Collected data:
=== Section Start ===

theorem State.acceptContainer_keeps {L : List Part} {s0 s : State} (ctx : Fin 1024) (e : Nat) (bytes : List Byte) (seq : Nat)
    (hL0 : [.regs, .seam, .tribs, .ttest, .evt, .tsk, .hif, .timers, .out, .fresh] ⊆ L) (h0 : SameBut L s0 s) :
    SameBut L s0 (s.acceptContainer ctx e bytes seq) := by
  unfold State.acceptContainer
  exact (SameBut.ite (State.analyse_keeps _ _ (Part.sub (by decide) hL0) (State.startTimer_keeps _ (Part.sub (by decide) hL0) (State.tribSet_keeps _ _ (Part.sub (by decide) hL0) (SameBut.ite (State.bump_keeps _ (Part.sub (by decide) hL0) (SameBut.ite (State.bump_keeps _ (Part.sub (by decide) hL0) (SameBut.ite (State.bump_keeps _ (Part.sub (by decide) hL0) h0) h0)) (SameBut.ite (State.bump_keeps _ (Part.sub (by decide) hL0) h0) h0))) (SameBut.ite (State.bump_keeps _ (Part.sub (by decide) hL0) (SameBut.ite (State.bump_keeps _ (Part.sub (by decide) hL0) h0) h0)) (SameBut.ite (State.bump_keeps _ (Part.sub (by decide) hL0) h0) h0)))))) (State.storeDown_keeps _ _ _ (Part.sub (by decide) hL0) (State.analyse_keeps _ _ (Part.sub (by decide) hL0) (State.startTimer_keeps _ (Part.sub (by decide) hL0) (State.tribSet_keeps _ _ (Part.sub (by decide) hL0) (SameBut.ite (State.bump_keeps _ (Part.sub (by decide) hL0) (SameBut.ite (State.bump_keeps _ (Part.sub (by decide) hL0) (SameBut.ite (State.bump_keeps _ (Part.sub (by decide) hL0) h0) h0)) (SameBut.ite (State.bump_keeps _ (Part.sub (by decide) hL0) h0) h0))) (SameBut.ite (State.bump_keeps _ (Part.sub (by decide) hL0) (SameBut.ite (State.bump_keeps _ (Part.sub (by decide) hL0) h0) h0)) (SameBut.ite (State.bump_keeps _ (Part.sub (by decide) hL0) h0) h0))))))))

theorem State.sequence_keeps {L : List Part} {s0 s : State} (ctx : Fin 1024) (e : Nat) (bytes : List Byte) (seq : Nat)
    (hL0 : [.regs, .seam, .tribs, .ttest, .evt, .tsk, .hif, .timers, .out, .fresh] ⊆ L) (h0 : SameBut L s0 s) :
    SameBut L s0 (s.sequence ctx e bytes seq) := by
  unfold State.sequence
  split
  · exact (State.acceptContainer_keeps _ _ _ _ (Part.sub (by decide) hL0) h0)
  · exact (SameBut.ite (State.bump_keeps _ (Part.sub (by decide) hL0) h0) (State.acceptContainer_keeps _ _ _ _ (Part.sub (by decide) hL0) (SameBut.foldl (fun _ _ h1 => (State.bump_keeps _ (Part.sub (by decide) hL0) (SameBut.ite h1 (State.storeDown_keeps _ _ _ (Part.sub (by decide) hL0) h1)))) h0)))

theorem State.chdrErr_keeps {L : List Part} {s0 s : State}
    (hL0 : [.regs, .seam, .evt, .tsk, .hif, .out] ⊆ L) (h0 : SameBut L s0 s) :
    SameBut L s0 (s.chdrErr) := by
  unfold State.chdrErr
  exact (State.fire_keeps _ _ (Part.sub (by decide) hL0) (State.bump_keeps _ (Part.sub (by decide) hL0) h0))

theorem State.setFrags_keeps {L : List Part} {s0 s : State} (c : Chan) (fs : List (List Byte))
    (hL0 : [.tfrags] ⊆ L) (h0 : SameBut L s0 s) :
    SameBut L s0 (s.setFrags c fs) := by
  unfold State.setFrags
  exact (SameBut.upd_tfrags (Part.sub (by decide) hL0) h0)

theorem State.receiveContainer_keeps {L : List Part} {s0 s : State} (c : Chan)
    (hL0 : [.regs, .seam, .tribs, .tfrags, .ttest, .evt, .tsk, .hif, .timers, .out, .fresh] ⊆ L) (h0 : SameBut L s0 s) :
    SameBut L s0 (s.receiveContainer c) := by
  unfold State.receiveContainer
  split
  · exact h0
  · exact (SameBut.ite (State.chdrErr_keeps (Part.sub (by decide) hL0) (State.setFrags_keeps _ _ (Part.sub (by decide) hL0) h0)) (SameBut.ite (State.bump_keeps _ (Part.sub (by decide) hL0) (State.setFrags_keeps _ _ (Part.sub (by decide) hL0) h0)) (SameBut.ite (State.chdrErr_keeps (Part.sub (by decide) hL0) (State.setFrags_keeps _ _ (Part.sub (by decide) hL0) h0)) (by
      try dsimp only
      split
      · exact (State.bump_keeps _ (Part.sub (by decide) hL0) (State.setFrags_keeps _ _ (Part.sub (by decide) hL0) h0))
      · exact (SameBut.ite (State.bump_keeps _ (Part.sub (by decide) hL0) (State.setFrags_keeps _ _ (Part.sub (by decide) hL0) h0)) (State.sequence_keeps _ _ _ _ (Part.sub (by decide) hL0) (State.setFrags_keeps _ _ (Part.sub (by decide) hL0) h0)))))))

=== Section End ===

» Task brief
In the entries above, one line contains "unfold State.sequence" and another contains "exact (State.acceptContainer_keeps _". Reproduce exactly those two lines and the lines between them, nothing else.

» Output of the exercise
  unfold State.sequence
  split
  · exact (State.acceptContainer_keeps _ _ _ _ (Part.sub (by decide) hL0) h0)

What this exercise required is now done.